Elizabeth Parker1❋, Kathryn Billane2❋, James Pitman3, James Prout3, David Hopkins5, Alex Williams5, Heather Walker4, Rachel George4, Duncan Cameron6 .

❋ EP and KB are grateful to the University of Sheffield for “Unleash your data and software funding” that facilitated documentation of this workflow

  1. EP planned and coordinated the project, wrote the R codes, contributed to writing, collated the documents
  2. KB developed E. coli protocols, contributed to writing and collating documentation
  3. JP and JP contributed to writing documents, tested workflow, contributed to R codes
  4. HW and RG contributed protocols and guides to in-house tools, tested workflow, contributed to project planning
  5. DH, AW tested workflows and R codes, contributed to project planning and aims
  6. DC contributed to project planning and aims, supported the project with resources

Acknowledgements

With thanks to Harry Wright, Rachel George, Sophia van Mourik, Anne Cotton and Erika Hansson for their feedback.

A note on experimental structure

A lot of the difficulties in analysis and/ or workflows come from the complexities of experimental structure.
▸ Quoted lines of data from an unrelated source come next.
-- ==== Sys2Proof/Certificates/Slice0/Obligations.lean ====
section
/-! DEFINITION. What is to be proved of the model: each statement formalises numbered rules of spec/ or follows from them. -/
section
open Sys2Proof Sys2Proof.Machine

/-! ## Scalar instructions (R114 to R141) -/

/-- R118, R119: D := f A B for the register forms of majors 0x01 to 0x04, landing at the latency of Table 14, or interlocked
(R91). The sources are read in order, a queue register popped. -/
def Obligations.IntegerResults : Prop :=
  ∀ (s s' : State) (x y : W64) (d a b : BitVec 6), s.read2 a b = (x, y, s') →
    (∀ r ∈ ([(Instr.add, 1, fun x y => wrap 64 (x.toInt + y.toInt)), (.sub, 1, fun x y => wrap 64 (x.toInt - y.toInt)),
        (.and, 1, (· &&& ·)), (.or, 1, (· ||| ·)), (.xor, 1, (· ^^^ ·)), (.andn, 1, fun x y => x &&& ~~~y),
        (.orn, 1, fun x y => x ||| ~~~y), (.abd, 1, fun x y => BitVec.ofNat 64 (x.toInt - y.toInt).natAbs),
        (.shl, 1, fun x y => x <<< (y.toNat % 64)), (.shr, 1, fun x y => x >>> (y.toNat % 64)),
        (.sar, 1, fun x y => x.sshiftRight (y.toNat % 64)), (.rol, 1, fun x y => x.rotateLeft (y.toNat % 64)),
        (.mul, 3, fun x y => wrap 64 (x.toInt * y.toInt)), (.mulhs, 4, fun x y => wrap 64 (x.toInt * y.toInt / 2 ^ 64)),
        (.mulhz, 4, fun x y => BitVec.ofNat 64 (x.toNat * y.toNat / 2 ^ 64)),
        (.mulw, 3, fun x y => wrap 64 (sextNat x.toNat 32 * sextNat y.toNat 32)),
        (.mins, 1, fun x y => if x.toInt ≤ y.toInt then x else y), (.maxs, 1, fun x y => if x.toInt ≤ y.toInt then y else x),
        (.minz, 1, fun x y => if x.toNat ≤ y.toNat then x else y), (.maxz, 1, fun x y => if x.toNat ≤ y.toNat then y else x),
        (.bfx, 1, bfx), (.sext, 1, sext64), (.zext, 1, zext64)] :
        List ((BitVec 6 → BitVec 6 → BitVec 6 → Instr) × Nat × (W64 → W64 → W64))),
      Ready (r.1 d a b) s → exec (r.1 d a b) s = .next (s'.fix r.2.1 (.x d.toNat (r.2.2 x y)))) ∧
    (∀ r ∈ ([(Instr.divs, divS), (.divz, divZ), (.rems, remS), (.remz, remZ)] :
        List ((BitVec 6 → BitVec 6 → BitVec 6 → Instr) × (W64 → W64 → W64))),
      Ready (r.1 d a b) s → exec (r.1 d a b) s = .next (s'.inter [.x d.toNat] (some [.x d.toNat (r.2 x y)]))) ∧
    (Ready (.bfi d a b) s → exec (.bfi d a b) s = .next (s'.fix 1 (.x d.toNat (bfi (s.me.getX d.toNat) x y)))) ∧
    (∀ c, Ready (.sel d a b c) s →
      exec (.sel d a b c) s = .next (s'.fix 1 (.x d.toNat (if s.me.getC c.toNat then x else y))))

/-- R37: division and remainder, truncated toward zero, with the corners the rule names; the remainder takes the sign of the dividend, and
no division traps: once the checks that every slot shares have passed, it answers the value and goes on. -/
def Obligations.DivisionRule : Prop :=
  (∀ x y : W64,
    (y ≠ 0 → divS x y = wrap 64 (x.toInt.tdiv y.toInt) ∧ remS x y = x - divS x y * y ∧ remS x y = wrap 64 (x.toInt.tmod y.toInt) ∧
      divZ x y = BitVec.ofNat 64 (x.toNat / y.toNat) ∧ remZ x y = x - divZ x y * y) ∧
    (y ≠ 0 → (remS x y).toInt = 0 ∨ (0 < (remS x y).toInt ↔ 0 < x.toInt)) ∧
    (divS x 0 = BitVec.allOnes 64 ∧ divZ x 0 = BitVec.allOnes 64 ∧ remS x 0 = x ∧ remZ x 0 = x) ∧
    (divS (BitVec.intMin 64) (BitVec.allOnes 64) = BitVec.intMin 64 ∧ remS (BitVec.intMin 64) (BitVec.allOnes 64) = 0)) ∧
  (∀ (s s' : State) (x y : W64) (d a b : BitVec 6), s.read2 a b = (x, y, s') →
    ∀ r ∈ ([(Instr.divs, divS), (.divz, divZ), (.rems, remS), (.remz, remZ)] :
        List ((BitVec 6 → BitVec 6 → BitVec 6 → Instr) × (W64 → W64 → W64))),
      Ready (r.1 d a b) s → ∃ t, exec (r.1 d a b) s = .next t ∧ t.issue = s.issue ∧
        ∃ f, t.me.inflight = s.me.inflight ++ [f] ∧ f.val = some [.x d.toNat (r.2 x y)])

/-- R118, R120, R121: one-source forms, immediate forms (widened by an ext before the slot, R71), moves and identities. -/
def Obligations.ImmediateResults : Prop :=
  ∀ (s s' : State) (x : W64) (d a : BitVec 6), s.readX a.toNat = (x, s') →
    (∀ r ∈ ([(Instr.clz, clz64), (.ctz, ctz64), (.popc, popc64), (.brev, brev64)] :
        List ((BitVec 6 → BitVec 6 → Instr) × (W64 → W64))),
      Ready (r.1 d a) s → exec (r.1 d a) s = .next (s'.fix 1 (.x d.toNat (r.2 x)))) ∧
    (∀ i, ∀ r ∈ ([(Instr.addi, fun x y => wrap 64 (x.toInt + y)), (.andi, fun x y => x &&& wrap 64 y),
        (.ori, fun x y => x ||| wrap 64 y), (.xori, fun x y => x ^^^ wrap 64 y)] :
        List ((BitVec 6 → BitVec 6 → BitVec 9 → Instr) × (W64 → Int → W64))),
      Ready (r.1 d a i) s → exec (r.1 d a i) s = .next (s'.fix 1 (.x d.toNat (r.2 x (s.imm i))))) ∧
    (∀ k, ∀ r ∈ ([(Instr.shli, fun x n => x <<< n), (.shri, fun x n => x >>> n), (.sari, fun x n => x.sshiftRight n),
        (.roli, fun x n => x.rotateLeft n)] : List ((BitVec 6 → BitVec 6 → BitVec 6 → Instr) × (W64 → Nat → W64))),
      Ready (r.1 d a k) s → exec (r.1 d a k) s = .next (s'.fix 1 (.x d.toNat (r.2 x k.toNat)))) ∧
    (∀ i, Ready (.movi d i) s → exec (.movi d i) s = .next (s.fix 1 (.x d.toNat (wrap 64 (s.imm i))))) ∧
    (∀ i, Ready (.adr d i) s → exec (.adr d i) s = .next (s.fix 1 (.x d.toNat (s.issue.bpc + wrap 64 (4 * s.imm i))))) ∧
    (Ready (.rdcyc d) s → exec (.rdcyc d) s = .next (s.fix 1 (.x d.toNat (BitVec.ofNat 64 s.myCl.cycle)))) ∧
    (∀ n, Ready (.rdid d n) s → exec (.rdid d n) s = .next (s.fix 1 (.x d.toNat (s.identity n.toNat)))) ∧
    (∀ c, Ready (.cget d c) s → exec (.cget d c) s = .next (s.fix 1 (.x d.toNat (if s.me.getC c.toNat then 1 else 0))))

/-- R122, R123: compares and condition logic write one condition register, landing 1 cycle on. -/
def Obligations.CompareResults : Prop :=
  ∀ (s s1 s2 : State) (x x' y : W64) (c : BitVec 3) (a b : BitVec 6), s.readX a.toNat = (x', s1) → s.read2 a b = (x, y, s2) →
    (∀ r ∈ ([(Instr.ceq, fun x y => decide (x = y)), (.cne, fun x y => decide (x ≠ y)),
        (.clts, fun x y => decide (x.toInt < y.toInt)), (.cles, fun x y => decide (x.toInt ≤ y.toInt)),
        (.cltz, fun x y => decide (x.toNat < y.toNat)), (.clez, fun x y => decide (x.toNat ≤ y.toNat)),
        (.ctst, fun x y => decide (x &&& y ≠ 0))] : List ((BitVec 3 → BitVec 6 → BitVec 6 → Instr) × (W64 → W64 → Bool))),
      Ready (r.1 c a b) s → exec (r.1 c a b) s = .next (s2.fix 1 (.c c.toNat (r.2 x y)))) ∧
    (∀ i, ∀ r ∈ ([(Instr.ceqi, fun x y => decide (x = y)), (.cnei, fun x y => decide (x ≠ y)),
        (.cltsi, fun x y => decide (x.toInt < y.toInt)), (.clesi, fun x y => decide (x.toInt ≤ y.toInt)),
        (.cltzi, fun x y => decide (x.toNat < y.toNat)), (.clezi, fun x y => decide (x.toNat ≤ y.toNat)),
        (.cgtsi, fun x y => decide (y.toInt < x.toInt)), (.cgtzi, fun x y => decide (y.toNat < x.toNat))] :
        List ((BitVec 3 → BitVec 6 → BitVec 9 → Instr) × (W64 → W64 → Bool))),
      Ready (r.1 c a i) s → exec (r.1 c a i) s = .next (s1.fix 1 (.c c.toNat (r.2 x' (wrap 64 (s.imm i)))))) ∧
    (∀ p q, ∀ r ∈ ([(Instr.cand, (· && ·)), (.cor, (· || ·)), (.cxor, (· ^^ ·)), (.candn, fun u v => u && !v)] :
        List ((BitVec 3 → BitVec 3 → BitVec 3 → Instr) × (Bool → Bool → Bool))),
      Ready (r.1 c p q) s → exec (r.1 c p q) s = .next (s.fix 1 (.c c.toNat (r.2 (s.me.getC p.toNat) (s.me.getC q.toNat))))) ∧
    (Ready (.cmov c a) s → exec (.cmov c a) s = .next (s1.fix 1 (.c c.toNat (decide (x' ≠ 0)))))

/-- R138 to R141: scalar floating point, rounded as FCTL.RM says; results land 4 cycles on with their flags, division and square
root are interlocked (R91). -/
def Obligations.ScalarFpResults : Prop :=
  ∀ (s s1 s2 : State) (x x' y : W64) (d a b : BitVec 6), s.readX a.toNat = (x', s1) → s.read2 a b = (x, y, s2) →
    (∀ r ∈ ([(Instr.faddF32, f32, fAdd), (.fsubF32, f32, fSub), (.fmulF32, f32, fMul), (.fminF32, f32, fun t _ => fMinMax t false),
        (.fmaxF32, f32, fun t _ => fMinMax t true), (.faddF64, f64, fAdd), (.fsubF64, f64, fSub), (.fmulF64, f64, fMul),
        (.fminF64, f64, fun t _ => fMinMax t false), (.fmaxF64, f64, fun t _ => fMinMax t true)] :
        List ((BitVec 6 → BitVec 6 → BitVec 6 → Instr) × FFmt × (FFmt → RMode → Nat → Nat → Nat × Flags))),
      Ready (r.1 d a b) s →
        let v := r.2.2 r.2.1 s.rm (x.toNat % 2 ^ r.2.1.width) (y.toNat % 2 ^ r.2.1.width)
        exec (r.1 d a b) s = .next (s2.fix 4 (.x d.toNat (BitVec.ofNat 64 v.1)) v.2)) ∧
    (∀ r ∈ ([(Instr.ffmaF32, f32), (.ffmaF64, f64)] : List ((BitVec 6 → BitVec 6 → BitVec 6 → Instr) × FFmt)),
      Ready (r.1 d a b) s →
        let v := fFma r.2 s.rm (x.toNat % 2 ^ r.2.width) (y.toNat % 2 ^ r.2.width) ((s.me.getX d.toNat).toNat % 2 ^ r.2.width)
        exec (r.1 d a b) s = .next (s2.fix 4 (.x d.toNat (BitVec.ofNat 64 v.1)) v.2)) ∧
    (∀ r ∈ ([(Instr.fdivF32, f32), (.fdivF64, f64)] : List ((BitVec 6 → BitVec 6 → BitVec 6 → Instr) × FFmt)),
      Ready (r.1 d a b) s →
        let v := fDiv r.2 s.rm (x.toNat % 2 ^ r.2.width) (y.toNat % 2 ^ r.2.width)
        exec (r.1 d a b) s = .next (s2.inter [.x d.toNat] (some [.x d.toNat (BitVec.ofNat 64 v.1)]) v.2)) ∧
    (∀ r ∈ ([(Instr.fsqrtF32, f32), (.fsqrtF64, f64)] : List ((BitVec 6 → BitVec 6 → Instr) × FFmt)),
      Ready (r.1 d a) s →
        let v := fSqrt r.2 s.rm (x'.toNat % 2 ^ r.2.width)
        exec (r.1 d a) s = .next (s1.inter [.x d.toNat] (some [.x d.toNat (BitVec.ofNat 64 v.1)]) v.2)) ∧
    (∀ c, ∀ r ∈ ([(Instr.feqF32, f32, .eq), (.fltF32, f32, .lt), (.fleF32, f32, .le), (.funF32, f32, .un), (.feqF64, f64, .eq),
        (.fltF64, f64, .lt), (.fleF64, f64, .le), (.funF64, f64, .un)] :
        List ((BitVec 3 → BitVec 6 → BitVec 6 → Instr) × FFmt × FCmp)),
      Ready (r.1 c a b) s →
        let v := fCmp r.2.1 r.2.2 (x.toNat % 2 ^ r.2.1.width) (y.toNat % 2 ^ r.2.1.width)
        exec (r.1 c a b) s = .next (s2.fix 4 (.c c.toNat v.1) v.2)) ∧
    (∀ r ∈ ([(Instr.fcvtF32S64, fun m x => fOfInt f32 m x.toInt), (.fcvtF64S64, fun m x => fOfInt f64 m x.toInt),
        (.fcvtF64F32, fun m x => fCvt f32 f64 m (x.toNat % 2 ^ 32)), (.fcvtF32F64, fun m x => fCvt f64 f32 m (x.toNat % 2 ^ 64)),
        (.fcvtF32Bf16, fun m x => fCvt bf16 f32 m (x.toNat % 2 ^ 16)), (.fcvtBf16F32, fun m x => fCvt f32 bf16 m (x.toNat % 2 ^ 32))] :
        List ((BitVec 6 → BitVec 6 → Instr) × (RMode → W64 → Nat × Flags))),
      Ready (r.1 d a) s → exec (r.1 d a) s = .next (s1.fix 4 (.x d.toNat (BitVec.ofNat 64 (r.2 s.rm x').1)) (r.2 s.rm x').2)) ∧
    (∀ r ∈ ([(Instr.fcvtS64F32, f32), (.fcvtS64F64, f64)] : List ((BitVec 6 → BitVec 6 → Instr) × FFmt)),
      Ready (r.1 d a) s →
        let v := fToInt r.2 s.rm 64 (x'.toNat % 2 ^ r.2.width)
        exec (r.1 d a) s = .next (s1.fix 4 (.x d.toNat (wrap 64 v.1)) v.2))

/-- R125 to R127, R103, R268: a scalar load whose address passes its checks is under way, and D waits for it; it is held in BLOCK where its line
must come and every miss buffer is busy. Performed, it gives D the bytes it reads, widened; where a word fails, D is not written and MEMERR
is due. A post-increment steps the base register (R70).
The cycle in which an access is performed is free (log 60), and that the L1 keeps no line of which a word fails is the model's choice
(log 48). -/
def Obligations.LoadResults : Prop :=
  ∀ (s : State) (z : BitVec 3) (pa : Nat),
    (∀ d r u o, Ready (.ld d r u z o) s →
      let base := s.areg r.toNat
      let n := s.imm o * szBytes z.toNat
      let va := fmAddr u base n
      let s' := s.noteTlb s.clNo (s.agentOf s.cur) false va.toNat
      s.access va (szBytes z.toNat) .read = .ok pa →
        (s'.missFull s'.clNo (s'.missing s'.clNo pa) = true → exec (.ld d r u z o) s = s'.hold .block) ∧
        (s'.missFull s'.clNo (s'.missing s'.clNo pa) = false → ∃ t, exec (.ld d r u z o) s = .next t ∧
          UnderWay s t { pa := pa, va := va, op := .load z.toNat, id := s.nextInter, dst := d.toNat } ∧ Awaits s t [.x d.toNat] ∧
          t.me.pending = (s.bump u r.toNat base n).me.pending ∧ t.mem = s.mem)) ∧
    (∀ d a b x y s1, Ready (.ldx d a b z) s → s.read2 a b = (x, y, s1) →
      let va := wrap 64 (x.toInt + y.toInt * szBytes z.toNat)
      let s' := s1.noteTlb s1.clNo (s1.agentOf s1.cur) false va.toNat
      s1.access va (szBytes z.toNat) .read = .ok pa →
        (s'.missFull s'.clNo (s'.missing s'.clNo pa) = true → exec (.ldx d a b z) s = s'.hold .block) ∧
        (s'.missFull s'.clNo (s'.missing s'.clNo pa) = false → ∃ t, exec (.ldx d a b z) s = .next t ∧
          UnderWay s1 t { pa := pa, va := va, op := .load z.toNat, id := s.nextInter, dst := d.toNat } ∧ Awaits s t [.x d.toNat] ∧
          t.me.pending = s.me.pending ∧ t.mem = s.mem)) ∧
    (∀ r : MemReq, r.op = .load z.toNat → s.atBankOf (r.ctx / 4) r.pa = false → s.missing (r.ctx / 4) r.pa = none →
      (∀ v t, s.loadVia (r.ctx / 4) r.pa (szBytes z.toNat) = (some v, t) →
        s.perform1 r = some (t.answer r.ctx r.id [.x r.dst (widen z.toNat v)])) ∧
      (∀ t, s.loadVia (r.ctx / 4) r.pa (szBytes z.toNat) = (none, t) → s.perform1 r = some ((t.dropInter r.ctx r.id).memErr r))) ∧
    (∀ r : MemReq, s.atBankOf (r.ctx / 4) r.pa = true → s.perform1 r = some (s.sendPig r)) ∧
    (∀ g r t, (s.ctx g).posted = [r] → r.due ≤ (s.cl (g / 4)).cycle → s.perform1 r = some t →
      s.performDue g = t.setCtx g { t.ctx g with posted := [] })

/-- R125 to R128, R268: a scalar store whose address passes its checks is under way with the value of D; it is held in BLOCK where its
line must come and every miss buffer is busy. The source is read before the base. Performed, it writes the low bytes of its value.
The cycle in which an access is performed is free (log 60), and that the L1 keeps no line of which a word fails is the model's choice
(log 48). -/
def Obligations.StoreResults : Prop :=
  (∀ (s s1 : State) (x : W64) (d : BitVec 6) (r : BitVec 4) (u : BitVec 1) (z : BitVec 3) (o : BitVec 7) (pa : Nat),
    Ready (.st d r u z o) s → s.readX d.toNat = (x, s1) →
    let base := s.areg r.toNat
    let n := s.imm o * szBytes z.toNat
    let va := fmAddr u base n
    let s' := s1.noteTlb s.clNo (s.agentOf s.cur) false va.toNat
    s1.access va (szBytes z.toNat) .write = .ok pa →
      (s'.missFull s'.clNo (s'.missing s'.clNo pa) = true → exec (.st d r u z o) s = s'.hold .block) ∧
      (s'.missFull s'.clNo (s'.missing s'.clNo pa) = false → ∃ t, exec (.st d r u z o) s = .next t ∧
        UnderWay s1 t { pa := pa, va := va, op := .store (szBytes z.toNat), arg := x, id := s.nextInter } ∧
        t.me.inflight = s.me.inflight ∧ t.me.pending = (s.bump u r.toNat base n).me.pending ∧ t.mem = s.mem)) ∧
  (∀ (s : State) (r : MemReq) (n : Nat), r.op = .store n → s.atBankOf (r.ctx / 4) r.pa = false → s.missing (r.ctx / 4) r.pa = none →
    s.perform1 r = some (s.storeVia (r.ctx / 4) r.pa n r.arg.toNat))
A lot of terms are used interchangeably in different contexts. Most tools for untargeted metabolomics are set up for 1 factor analysis with two or three levels e.g.

  • case vs control
  • wild-type vs transgenic line
  • Strain 1 vs strain 2 vs strain 3

However, we quite often have more complex experimental designs when coming from other fields e.g.

  • 2 factor with two or more levels in each such as +/- treatment for 2 strains
  • Time course for 1 or 2 factors such as +/- treatment for 2 strains over three time points

Before you start, think about the following questions and make a note of what you’re expecting in terms of which groups of metabolite fingerprints could be similar and which could be different to each other. I don’t mean hypothesise but more, think logically about what you’re asking in your analysis and how your data will be grouped.

  • What are your biological replicates and are they independent of each other (or have you resampled the same organism/ population multiple times)?
  • Do you have technical replicates (was each extract run through the MS multiple times)?
  • Do you want/ need any QC samples, or analytical standard samples?
  • If you have more than one treatment, or lots of meta-data, get organised. What groupings do you need to use to ask the questions you want answers to?